City councils, school boards, and county entities play gimmicks every taxpayer needs to be aware of.  They like to tell you that you can get a brand new building or program without a tax increase!  Wouldn’t that be grand???  Here’s a list of a few of their favorites…

  1. Paying off a previous bond, but replacing it immediately with a new one at the same dollar amount – Folks don’t see a tax increase, but they also don’t get the tax decrease they would have gotten without a new bond. When a bond is paid off, your taxes SHOULD go down, but they merely replace the old bond with a new one and keep taking your money.
  2. Replacing the tax break provided by a state refund – Sometimes the state legislature provides funds intended to lower your property tax.  This is called “compression.”  The local government, however, uses the money for their own purposes instead of giving it to you in the form of the intended tax cut.  This way folks don’t see a tax increase when those new goodies are purchased, but they also don’t get the tax decrease the state gave them. The cities and schools don’t seem to realize we aren’t just looking to maintain taxes at the same level. We cannot afford them at that level. They need to go DOWN! And it gets worse… two years later when the state legislature meets again, it’s not likely they will repeat the compression, and your property taxes will skyrocket due to the increased spending at the local level.
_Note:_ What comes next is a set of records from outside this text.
-- ==== Sys2Proof/Machine/Errors.lean ====
section
/-! DEFINITION. Interrupt messages (R374, R453, R461), error records with their routing (R458-R462, Table 19-5) and
changes of the package state (R449, R461). -/

namespace Sys2Proof.Machine

/-- Registers that many rules name. -/
def rErrLast : Nat := 0x700004
def rStepLo : Nat := 0x170004
def rTrainScale : Nat := 0x17000C
def rEpoch : Nat := 0x504008
def rHostLink : Nat := 0x200000

def worldBit : World → Bool
  | .nonSecure => false
  | .secure => true

/-- The vector control word of an MSI-X entry masks it when bit 0 is set. -/
def msixMasked (h : Hw) (v : Nat) : Bool := regBit h (regOf .host (0x1000 + 16 * v + 12)) 0

/-- The message of a vector, as its table entry holds it (R374). -/
def msixMessage (h : Hw) (v : Nat) : MsixMessage :=
  let e := regOf .host (0x1000 + 16 * v)
  { vector := v, addr := getReg64 h e, data := getReg h (e + 8) }

/-- Sends an MSI-X message: a masked vector sets its pending bit (R374); during bring-up all but vector 67 are held
(R453). -/
def sendMsix (h : Hw) (v : Nat) : Hw :=
  if msixMasked h v then setRegBit h (regOf .host (0x2000 + 4 * (v / 32))) (v % 32) true
  else if h.pkg = .bringup ∧ v ≠ 67 then
    { h with host := { h.host with msixHeld := h.host.msixHeld ++ [v] } }
  else { h with host := { h.host with msixSent := h.host.msixSent ++ [msixMessage h v] } }

/-- Enters a package state and sends vector 67 (R461). -/
def setPkg (h : Hw) (p : PkgState) : Hw :=
  if h.pkg = p then h else sendMsix { h with pkg := p } 67

/-- The number of a package state (Table 19-1). -/
def pkgCode : PkgState → Nat
  | .off => 0
  | .aux => 1
  | .bringup => 2
  | .ready => 3
  | .run => 4
  | .hold => 5
  | .quiet => 6
  | .alarm => 7
  | .resigned => 8

/-- What a caller says of an event that writes an error record. -/
structure ErrEvent where
  source : Nat
  kind : Nat
  code : Nat := 0
  secure : Bool := false
  severity : Nat
  unit : Nat := 0
  cmd : Option (Nat × Nat × Nat × Word) := none
  addr : Nat := 0
  detail0 : Quad := 0
  detail1 : Quad := 0
  deriving DecidableEq, Repr

def stepNum (h : Hw) : Nat := getReg64 h rStepLo

/-- The next ERR_REF: it skips 0 (R458). -/
def nextRef (w : Word) : Word := if w + 1 = 0 then 1 else w + 1

/-- Marks that follow from the severity (Table 19-5): CXL messages, the sticky log with MGMT_ALERT_N, FAULT_N. -/
def routeSeverity (h : Hw) (r : ErrRec) : Hw :=
  let ceAer := regBit h (regOf .err 0xA0) 4
  let h := if 3 ≤ r.severity ∨ (r.severity = 1 ∧ ceAer) then
      { h with host := { h.host with aerSent := h.host.aerSent ++ [r.severity] } } else h
  let h := if 3 ≤ r.severity then
      { h with errs := { h.errs with sticky := (h.errs.sticky ++ [r]).drop (h.errs.sticky.length + 1 - 16) },
               pins := { h.pins with mgmtAlertN := true } } else h
  if 4 ≤ r.severity then { h with pins := { h.pins with faultN := true } } else h

/-- Writes an error record (R458): it takes the next ERR_REF, enters the castle log, counts, and is routed by its
severity. Its mirror copy and vector 64 follow in flushErrs. Answers the ERR_REF. -/
def errRecord (h : Hw) (e : ErrEvent) : Word × Hw :=
  let ref := nextRef (getReg h rErrLast)
  let r : ErrRec :=
    { ref := ref, source := BitVec.ofNat 8 e.source, kind := BitVec.ofNat 8 e.kind, code := BitVec.ofNat 8 e.code,
      secure := e.secure, severity := e.severity, unit := e.unit, cmd := e.cmd, addr := BitVec.ofNat 64 e.addr,
      detail0 := e.detail0, detail1 := e.detail1, step := BitVec.ofNat 64 (stepNum h), cyclesDraw := h.draws }
  let h := { h with draws := h.draws + 1 }
  let h := setReg h rErrLast ref
  let h := bumpSat h (regOf .err (0x50 + 4 * e.severity)) 1
  let h := { h with errs := { h.errs with
      log := (r :: h.errs.log).take 4096,
      highest := some (max e.severity (h.errs.highest.getD 0)),
      wrapped := h.errs.wrapped || (decide (ref = 1) && h.errs.highest.isSome),
      toMirror := h.errs.toMirror ++ [r] } }
  (ref, routeSeverity h r)

/-- As errRecord, where the ERR_REF is not needed. -/
def logErr (h : Hw) (e : ErrEvent) : Hw := (errRecord h e).2

/-- The 64 bytes of a record (Table 20-6); a reader that may not see a secure record gets its
address and details as 0 (R458, R460). -/
def errBytes (r : ErrRec) (hide : Bool) : List Byte :=
  let open_ := fun (q : Quad) => if hide && r.secure then 0 else q.toNat
  leBytes 4 r.ref.toNat ++
  leBytes 4 (r.source.toNat * 2 ^ 24 + r.kind.toNat * 2 ^ 16 + r.code.toNat * 2 ^ 8 + r.secure.toNat * 8 + r.severity) ++
  leBytes 4 r.unit ++
  (match r.cmd with
   | none => leBytes 4 0 ++ leBytes 8 0
   | some (slot, opcode, ring, seq) =>
     leBytes 4 (slot * 2 ^ 16 + opcode * 2 ^ 8 + 128 + ring) ++ leBytes 8 seq.toNat) ++
  leBytes 8 (open_ r.addr) ++ leBytes 8 (open_ r.detail0) ++ leBytes 8 (open_ r.detail1) ++
  leBytes 8 r.step.toNat ++ leBytes 8 (Config.cycles r.cyclesDraw).toNat

/-! Error correction of the stacks -/

/-- Counts a corrected error against its row (R184): a full tracker displaces the entry of lowest count, the oldest
first, and logs TRACK_OVF. -/
def trackRow (h : Hw) (s y : Nat) : Hw :=
  let a := stackAux h s
  let k := rowKey y
  if a.tracker.any (fun e => e.1 = k) then
    setStackAux h s { a with tracker := a.tracker.map fun e => if e.1 = k then (k, e.2 + 1) else e }
  else if a.tracker.length < 4096 then setStackAux h s { a with tracker := a.tracker ++ [(k, 1)] }
  else
    let low := a.tracker.foldl (fun m e => min m e.2) (2 ^ 32)
    let keep := a.tracker.takeWhile (fun e => e.2 ≠ low)
    let rest := (a.tracker.dropWhile (fun e => e.2 ≠ low)).drop 1
    let h := setStackAux h s { a with tracker := keep ++ rest ++ [(k, 1)] }
    let h := setRegBit h (regOf (.stack s) 4) 7 true
    logErr h { source := 3, kind := 1, severity := 1, unit := s, addr := y }

/-- A codeword meets one erroneous symbol on a read (R179). -/
def correctCw (h : Hw) (s y symbol : Nat) : Hw :=
  let h := bumpSat h (regOf (.stack s) 0x10) 1
  let h := setRegBit h (regOf (.stack s) 4) 4 true
  let h := logStackEvent h s (y / 64 * 64) 1 symbol
  let h := trackRow h s y
  let a := stackAux h s
  setStackAux h s { a with writeBacks := a.writeBacks.filter (· ≠ cwOf s y) ++ [cwOf s y] }

/-- A codeword takes the poison pattern, and its row enters the pending list (R186). -/
def takePoison (h : Hw) (s y : Nat) : Hw :=
  let h := setCwErrs (setPoison h (cwOf s y) true) (cwOf s y) []
  let a := stackAux h s
  if a.pendingRows.contains (rowKey y) then h else
    let h := setStackAux h s { a with pendingRows := a.pendingRows ++ [rowKey y] }
    setReg h (regOf (.stack s) 0x1C) (BitVec.ofNat 32 (a.pendingRows.length + 1))

/-- A codeword meets two erroneous symbols on a read and is poisoned (R180, R186). -/
def poisonCw (h : Hw) (s y symbol : Nat) : Hw :=
  let h := takePoison h s y
  let h := bumpSat h (regOf (.stack s) 0x14) 1
  let h := setRegBit h (regOf (.stack s) 4) 5 true
  let h := logStackEvent h s (y / 64 * 64) 2 symbol
  logErr h { source := 3, kind := 2, severity := 3, unit := s, addr := y / 64 * 64 }

/-- The check of one codeword on a read (R178-R180): answers whether it reads as poisoned. -/
def checkCw (h : Hw) (s y : Nat) : Bool × Hw :=
  let cw := cwOf s y
  if isPoison h cw then (true, h)
  else match cwErrs h cw with
    | [] => (false, h)
    | [e] => (false, correctCw h s y e.1)
    | e :: _ => (true, poisonCw h s y e.1)

/-- Reads bytes of one codeword. -/
def readCw (h : Hw) (s y n : Nat) : List Byte × Bool × Hw :=
  let r := checkCw h s y
  (r.2.mem.readN .hbm (hbmKey s y) n, r.1, r.2)

/-- The injection armed in ECC_INJECT (R182) meets a codeword being stored: the erroneous symbols. -/
def injectErrs (h : Hw) (s : Nat) : List (Nat × Byte) × Hw :=
  let r := getReg h (regOf (.stack s) 0x30)
  if bit r 31 then
    let pat : Byte := BitVec.ofNat 8 (fld r 7 0)
    let s0 := fld r 22 16
    let s1 := fld r 29 23
    let errs := if pat = 0 then [] else
      if bit r 30 then (if s0 = s1 then [] else if s0 < s1 then [(s0, pat), (s1, pat)] else [(s1, pat), (s0, pat)])
      else [(s0, pat)]
    (errs.filter (fun e => e.1 < 68), setRegBit h (regOf (.stack s) 0x30) 31 false)
  else ([], h)

/-- Stores bytes in one codeword (R178, R180): all 64 bytes replace a poisoned one; a partial write is a
read-modify-write, and to a poisoned codeword it is dropped and logged. -/
def writeCw (h : Hw) (s y : Nat) (bs : List Byte) : Hw :=
  let cw := cwOf s y
  let full := decide (bs.length = 64)
  let chk := if full then (false, h) else checkCw h s y
  let h := chk.2
  if chk.1 then
    let h := logStackEvent h s (y / 64 * 64) 5 0x7F
    logErr h { source := 3, kind := 5, severity := 3, unit := s, addr := y / 64 * 64 }
  else
    let h := setPoison h cw false
    let inj := injectErrs h s
    let h := setCwErrs inj.2 cw inj.1
    let a := stackAux h s
    let h := setStackAux h s { a with writeBacks := a.writeBacks.filter (· ≠ cw) }
    { h with mem := h.mem.write .hbm (hbmKey s y) bs }

/-- Cuts n bytes from an address at every multiple of k: addresses and lengths. -/
def pieces (k a n : Nat) : List (Nat × Nat) :=
  go (n / k + 2) a n
where
  go : Nat → Nat → Nat → List (Nat × Nat)
    | 0, _, _ => []
    | f + 1, a, n =>
      if n = 0 then [] else
        let m := min n (k - a % k)
        (a, m) :: go f (a + m) (n - m)

end Sys2Proof.Machine
end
  3. There’s always the old gimmick of keeping your tax % rate the same. When the value of your house appraisal goes up, you pay more taxes, but the schools and cities brag they did not raise your rate. They didn’t because they didn’t have to!  You’re paying them more money based on the new value of your home, which means they are collecting more money that the voters did not approve. For this reason, we always ask schools and cities to adopt a “no new revenue” tax rate. They’ll play dumb if we don’t call them out on it.
  4. Swap & Drop – Because the total maximum tax they can charge is regulated by the state, they sometimes do what they call a “swap and drop”. This means that they will take a few pennies from one tax bucket and transfer it to the other. (There are two property tax buckets – M&O which is maintenance and operations, and I&S which is paying down debt). They do this to justify additional bond debt, so they can say that the total tax will not increase. BUT – they never talk about the total debt that is increased and financed well into the future of our grandchildren. They can also do it in the other direction – take pennies from I&S and move to M&O, keeping the overall total rate the same. This is done when bonds are either paid down or refinanced. Compare it to refinancing the mortgage on your house and taking out additional equity. The lender might be able to keep your payment the same, but you’ve just extended your debt obligation for 30 years longer.